Listed in my signature.


----------



## Sonnie (Apr 11, 2006)

Wow... Klipshorns and LaScala's... those are huge speakers! And one of my favorites... McIntosh MC-250! Check out this Stereo Review article when you get a chance and see all my old McIntosh stuff I used to have. That was some fine stuff... wish I had never sold it now.

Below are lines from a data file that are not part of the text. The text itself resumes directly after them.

/-- The levels of R160: number, lowest VA bit, index bits, the leaf SIZE allowed (4: none), bytes of the next table. -/
def walkLevels : List (Nat × Nat × Nat × Nat × Nat) :=
  [(0, 44, 12, 4, 16384), (1, 33, 11, 3, 128), (2, 29, 4, 2, 2048), (3, 21, 8, 1, 256), (4, 16, 5, 0, 0)]

/-- The walk from a table through the levels left. -/
def walkFrom (s : State) (va : Nat) : Nat → List (Nat × Nat × Nat × Nat × Nat) → WRes
  | _, [] => .absent 4 true
  | tab, (lv, sh, bits, leaf, nextSz) :: rest =>
    let r := homeWord64 s (tab + 8 * (va / 2 ^ sh % 2 ^ bits))
    let w := r.1
    if r.2 then .absent lv true
    else if !w.getLsbD 0 then .absent lv false
    else if w.getLsbD 1 then
      (if (pteOf w).size ≠ leaf ∨ leafBad s.dev.toNat w then .absent lv true
       else .present (pteOf w) (va / pageBytes leaf * pageBytes leaf))
    else
      let nxt := (w.extractLsb' 7 37).toNat * 128
      if lv = 4 ∨ w.extractLsb' 44 20 ≠ 0 ∨ w.extractLsb' 2 5 ≠ 0 ∨ nextSz = 0 ∨ nxt % nextSz ≠ 0 ∨ !isDram nxt then .absent lv true
      else walkFrom s va nxt rest

/-- A walk of a context's tables. -/
def walkTables (s : State) (ptroot va : Nat) : WRes := walkFrom s va ptroot walkLevels

/-- The TLB entry of a die for an address of a context (R101). -/
def tlbFind (s : State) (die ctx va : Nat) : Option Pte :=
  match s.tlbs.find? (fun t => t.die = die && t.ctx = ctx && decide (t.base ≤ va) && decide (va < t.base + pageBytes t.e.size)) with
  | some t => some t.e
  | none => none

/-- A TLB's entries with room for a new one: while those that `p` admits are `limit`, one of them goes, which the spec leaves
open (log 58). -/
def tlbRoom (p : TlbE → Bool) (limit pick : Nat) (l : List TlbE) : List TlbE :=
  let n := (l.filter p).length
  if limit ≤ n then dropNth p (pick % n) l else l

/-- The entries of a die's TLB, those of 8 GiB pages among them. -/
def ofDie (die : Nat) (t : TlbE) : Bool := t.die = die
def hugeOf (die : Nat) (t : TlbE) : Bool := t.die = die && t.e.size = 3

/-- A page a walk found enters the die's TLB (R101). -/
def tlbFill (s : State) (die ctx base : Nat) (e : Pte) : State :=
  let pick := Config.unstated s.freeCnt 20
  let l := if e.size = 3 then tlbRoom (hugeOf die) Config.l2Huge pick s.tlbs else s.tlbs
  { s with tlbs := { die := die, ctx := ctx, base := base, e := e } :: tlbRoom (ofDie die) Config.l2Tlb pick l, freeCnt := s.freeCnt + 1 }

/-- The entries of a core's own TLB. -/
def l1Of (s : State) (c : Nat) : List TlbE := (aget s.l1 c).getD []

/-- A page enters a core's own TLB (R101, R102). -/
def l1Fill (s : State) (c ctx base : Nat) (e : Pte) : State :=
  let l := tlbRoom (fun _ => true) Config.l1Tlb (Config.unstated s.freeCnt 21) (l1Of s c)
  { s with l1 := aput s.l1 c ({ die := c / 128, ctx := ctx, base := base, e := e } :: l), freeCnt := s.freeCnt + 1 }

/-- The page of an address of a context as a core translates it: its own TLB first, then its die's (R101). -/
def tlbCore (s : State) (c ctx va : Nat) : Option Pte :=
  match (l1Of s c).find? (fun t => t.ctx = ctx && decide (t.base ≤ va) && decide (va < t.base + pageBytes t.e.size)) with
  | some t => some t.e
  | none => tlbFind s (c / 128) ctx va

/-- The physical address of a virtual one on a page. -/
def paOf (e : Pte) (va : Nat) : Nat := e.frame * 65536 + va % pageBytes e.size

/-- The page of an address as the management cores, the schedulers and a prefetch reach it, and Sparge and the save path once their walks
are over: through the TLB of a die, else through the tables, in one step (log 8). -/
def pageNow (s : State) (die : Nat) (c : Ctx) (va : Nat) : WRes :=
  match tlbFind s die c.num va with
  | some e => .present e (va / pageBytes e.size * pageBytes e.size)
  | none => walkTables s c.ptroot va

/-- The walk of such an access leaves a page that it found in the die's TLB (R101, R102). -/
def tlbTouch (s : State) (die : Nat) (c : Ctx) (va : Nat) : State :=
  if (tlbFind s die c.num va).isSome then s
  else
    match walkTables s c.ptroot va with
    | .present e base => tlbFill s die c.num base e
    | .absent _ _ => s

/-- The 56-bit virtual address and the tag of a pointer (R95). -/
def ptrVa (p : DWord) : Nat := (p.extractLsb' 0 56).toNat
def ptrTag (p : DWord) : BitVec 4 := p.extractLsb' 56 4
def ptrForm (p : DWord) : Bool := p.extractLsb' 60 4 = 0
/-- The pointer at an offset: bits [63:56] stay (R310). -/
def ptrAdd (p : DWord) (off : Int) : DWord :=
  p.extractLsb' 56 8 ++ BitVec.ofInt 56 ((ptrVa p : Int) + off)

/-- The tag check of R104: pointer tag T against memory tag M. -/
def tagOk (t m : BitVec 4) : Bool := m = t || m = 0

end Sys2Proof.Machine
end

Back in the late 70's and early 80's I dee-jay'd at a night club where we had a pair of LaScala's powered by an MC-250 and we disco'd out the night. lol Funny stuff, but those were some awesome speakers and did the job with that little ole 50 wpc amp. Amazing!


----------



## rcarlton (Apr 29, 2006)

MC-250 is a terrific little secret. Hope it doesn't become too popular, could find use for another. Never had the blue meters so I don't know if I am missing anything. Doubt it.


----------



## rcarlton (Apr 29, 2006)

Have added a Belkin Pure/AV Power Console PF60.


----------



## Guest (Oct 10, 2006)

What do you do in Dallas? I am from Tarrant County. I say Tarrant County, because I have lived in just about every burb of Ft. Worth. I have since joined the Air Force and living in oklahoma.


----------



## rcarlton (Apr 29, 2006)

jokers10 said:


> What do you do in Dallas? I am from Tarrant County. I say Tarrant County, because I have lived in just about every burb of Ft. Worth. I have since joined the Air Force and living in oklahoma.


See my users profile.


----------



## rcarlton (Apr 29, 2006)

I've added a McIntosh MC-275 Mk IV. Mr. Waddles seems to like it!


----------